The United States said on March 20 that it will collect duties of between 2.9% and 4.7% on Chinese solar cells and panels. China had expected duties of up to 10%, state media said.
China on Wednesday sought to defuse a trade dispute with the United States after the latter imposed duties on Chinese solar products, saying it would not hurt ties, even as state media cried protectionism.
The United States on Tuesday said it will collect duties of between 2.9% and 4.7% on Chinese solar cells and panels, in a preliminary ruling after an investigation over whether companies received unfair financial support.
U.S. companies have accused China of improperly subsidizing its solar sector as part of a no-holds-barred commercial battle for supremacy of the lucrative market.
"It is normal for the two sides to have friction and differences of views," Chinese Foreign Ministry spokesman Hong Lei told a regular news briefing in Beijing.
"We should not allow such friction to impair the sound development of Sino-U.S. economic relations," he said, calling for negotiations to help resolve trade disputes.
China had expected duties of up to 10%, state media said. Shares of some Chinese solar companies rose in domestic trading Wednesday given the less-than-expected duties, brokers said.
A commentary issued by the official Xinhua news agency called the U.S. duties lighter than expected but it still warned Washington against resorting to protectionism.
"Although the solar-panel case has proven to be less devastating than expected, the U.S. government recently intensified shots against a range of Chinese imports ... recalling the phantom of protectionism," it said.
"Punitive duties, big or small, will distort normal trade relations and risk disturbing the fragile global economic recovery process."
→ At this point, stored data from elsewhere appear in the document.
-- ==== Sys2Proof/Tests/Slice0.lean ====
section
/-! SUPPORT. The model's own tests. Expected results are those of 95_test_vectors.md (derived there from the rules, with
exact arithmetic, by another hand than the model's), or are written out from the encoding tables. -/

namespace Sys2Proof.Tests

-- One thread for the file: many proofs at once would each reserve a stack.
set_option Elab.async false

open Sys2Proof.Machine

/-! ### Well-formedness refuses what does not fit (93_implementation_defined.md I16) -/

theorem test_wf_refuses_int_above_s32 : Instr.wellFormed (.oneByte 2147483648) = false := by decide
theorem test_wf_refuses_int_below_s32 : Instr.wellFormed (.twoByte (-2147483649)) = false := by decide
theorem test_wf_refuses_angle : Instr.wellFormed (.signedAngleByte 2147483648) = false := by decide
theorem test_wf_refuses_red_numerator : Instr.wellFormed (.color ⟨2147483648, 1⟩ ⟨0, 1⟩ ⟨0, 1⟩) = false := by decide
theorem test_wf_refuses_green_denominator : Instr.wellFormed (.color ⟨0, 1⟩ ⟨0, 4294967296⟩ ⟨0, 1⟩) = false := by decide
theorem test_wf_refuses_blue_denominator : Instr.wellFormed (.color ⟨0, 1⟩ ⟨0, 1⟩ ⟨0, 4294967296⟩) = false := by decide
theorem test_wf_refuses_drive_speed : Instr.wellFormed (.drive (-2147483649)) = false := by decide
theorem test_wf_refuses_spin_speed : Instr.wellFormed (.spin 2147483648) = false := by decide
theorem test_wf_refuses_turn_degrees : Instr.wellFormed (.turn 2147483648 ⟨1, 1⟩) = false := by decide
theorem test_wf_refuses_turn_speed : Instr.wellFormed (.turn 1 ⟨1, 4294967296⟩) = false := by decide
theorem test_wf_refuses_move_distance : Instr.wellFormed (.move 2147483648 ⟨1, 1⟩ true) = false := by decide
theorem test_wf_refuses_move_speed : Instr.wellFormed (.move 1 ⟨-2147483649, 1⟩ true) = false := by decide
theorem test_wf_refuses_pack_distance : Instr.wellFormed (.packMove 2147483648 0 ⟨1, 1⟩ 0) = false := by decide
theorem test_wf_refuses_pack_degrees : Instr.wellFormed (.packMove 0 2147483648 ⟨1, 1⟩ 0) = false := by decide
theorem test_wf_refuses_pack_seconds : Instr.wellFormed (.packMove 0 0 ⟨1, 4294967296⟩ 0) = false := by decide
theorem test_wf_refuses_mode_above_byte : Instr.wellFormed (.packMove 0 0 ⟨1, 1⟩ 256) = false := by decide
theorem test_wf_accepts_the_ends :
    Instr.wellFormed (.packMove (-2147483648) 2147483647 ⟨-2147483648, 4294967295⟩ 255) = true := by decide

/-! ### Decoding words written out from the encoding (30_encoding.md rules R61, R65 and R71) -/

theorem test_decode_oneByte :
    decode 0x0000000000000000000000000000000000000000000000000000000000000100_00000001#288 = .ok (.oneByte 256) := by decide +kernel
theorem test_decode_twoByte :
    decode 0x0000000000000000000000000000000000000000000000000000000000001FFF_00000002#288 = .ok (.twoByte 8191) := by decide +kernel
theorem test_decode_signedAngleByte :
    decode 0x00000000000000000000000000000000000000000000000000000000FFFFFFCB_00000003#288 =
      .ok (.signedAngleByte (-53)) := by decide +kernel
theorem test_decode_color :
    decode 0x00000001_00000000_000000FF_00000080_00000002_FFFFFFFF_0000000000000000_00000004#288 =
      .ok (.color ⟨-1, 2⟩ ⟨128, 255⟩ ⟨0, 1⟩) := by decide +kernel
theorem test_decode_stop_ignores_operand_fields :
    decode 0x00000000FFFFFFFF00000000FFFFFFFF00000000FFFFFFFFFFFFFFFFFFFFFFFF00FF0105#288 = .ok .stop := by decide +kernel
theorem test_decode_drive_ignores_other_fields :
    decode 0x000000000000000000000000000000000000000000000007FFFFFFFB000000C8007F0106#288 = .ok (.drive 200) := by decide +kernel
theorem test_decode_spin :
    decode 0x00000000000000000000000000000000000000000000000000000000FFFFFF38_00000007#288 = .ok (.spin (-200)) := by decide +kernel
theorem test_decode_turn :
    decode 0x00000000000000000000000000000000_00000001_00000064_00000000_FFFFFFA6_00000008#288 =
      .ok (.turn (-90) ⟨100, 1⟩) := by decide +kernel
theorem test_decode_move :
    decode 0x00000000000000000000000000000000_0000000A_00000005_00000000_00000032_00000109#288 =
      .ok (.move 50 ⟨5, 10⟩ true) := by decide +kernel
theorem test_decode_packMove :
    decode 0x00000000000000000000000000000000_00000001_00000003_0000002D_00000064_0080000A#288 =
      .ok (.packMove 100 45 ⟨3, 1⟩ 0x80) := by decide +kernel
theorem test_decode_refuses_reserved_opsel : decode 0x0000000B#288 = .error .reservedOpsel := by decide +kernel
theorem test_decode_refuses_opsel_zero : decode 0x00000000#288 = .error .reservedOpsel := by decide +kernel
theorem test_decode_refuses_rsv0 : decode 0x00000015#288 = .error .reservedBits := by decide +kernel
theorem test_decode_refuses_rsv1 : decode 0x00000205#288 = .error .reservedBits := by decide +kernel
theorem test_decode_refuses_rsv2 : decode 0x01000005#288 = .error .reservedBits := by decide +kernel
theorem test_decodeTableWord_cuts_to_nbits : decodeTableWord 32 0x1234500000006 = some (.drive 0) := by decide +kernel

/-! ### One step of each operation from reset -/

/-- The RSP word the block offers after one step that accepts the request, under the parameters given. -/
def offeredAfter (cfg : Params) (w : Request) : Option RspWord :=
  match step ({ State.reset with cfg := cfg }.presentRequest w) with
  | .next t => if t.rspValid then some t.rsp else none
  | _ => none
Chinese producers denied the U.S. findings and accused Washington of erecting obstacles to trade.
Suntech (IW 1000/966), the world's largest solar-panel producer, said its success is based on "free and fair" competition.
"Unilateral trade barriers, large or small, will further delay our transition away from fossil fuels," Suntech Chief Commercial Officer Andrew Beebe said in a statement.
Another Chinese company, Yingli Solar, defended its business practices.
"We are not dumping, nor do we believe that we are unfairly subsidized," Robert Petrina, managing director of Yingli's U.S. subsidiary, said in a statement.
The U.S. Department of Commerce is due to announce more findings in May for a parallel investigation into whether Chinese makers are dumping -- or predatory pricing -- underpriced solar cells into the United States.
The U.S. moves come as Washington steps up efforts to protect domestic manufacturers from Chinese products that it also alleges benefit from an artificially undervalued currency.
Last month, President Obama took direct aim at China when he ordered the creation of the Interagency Trade Enforcement Center to expedite unfair trade complaints from U.S. business.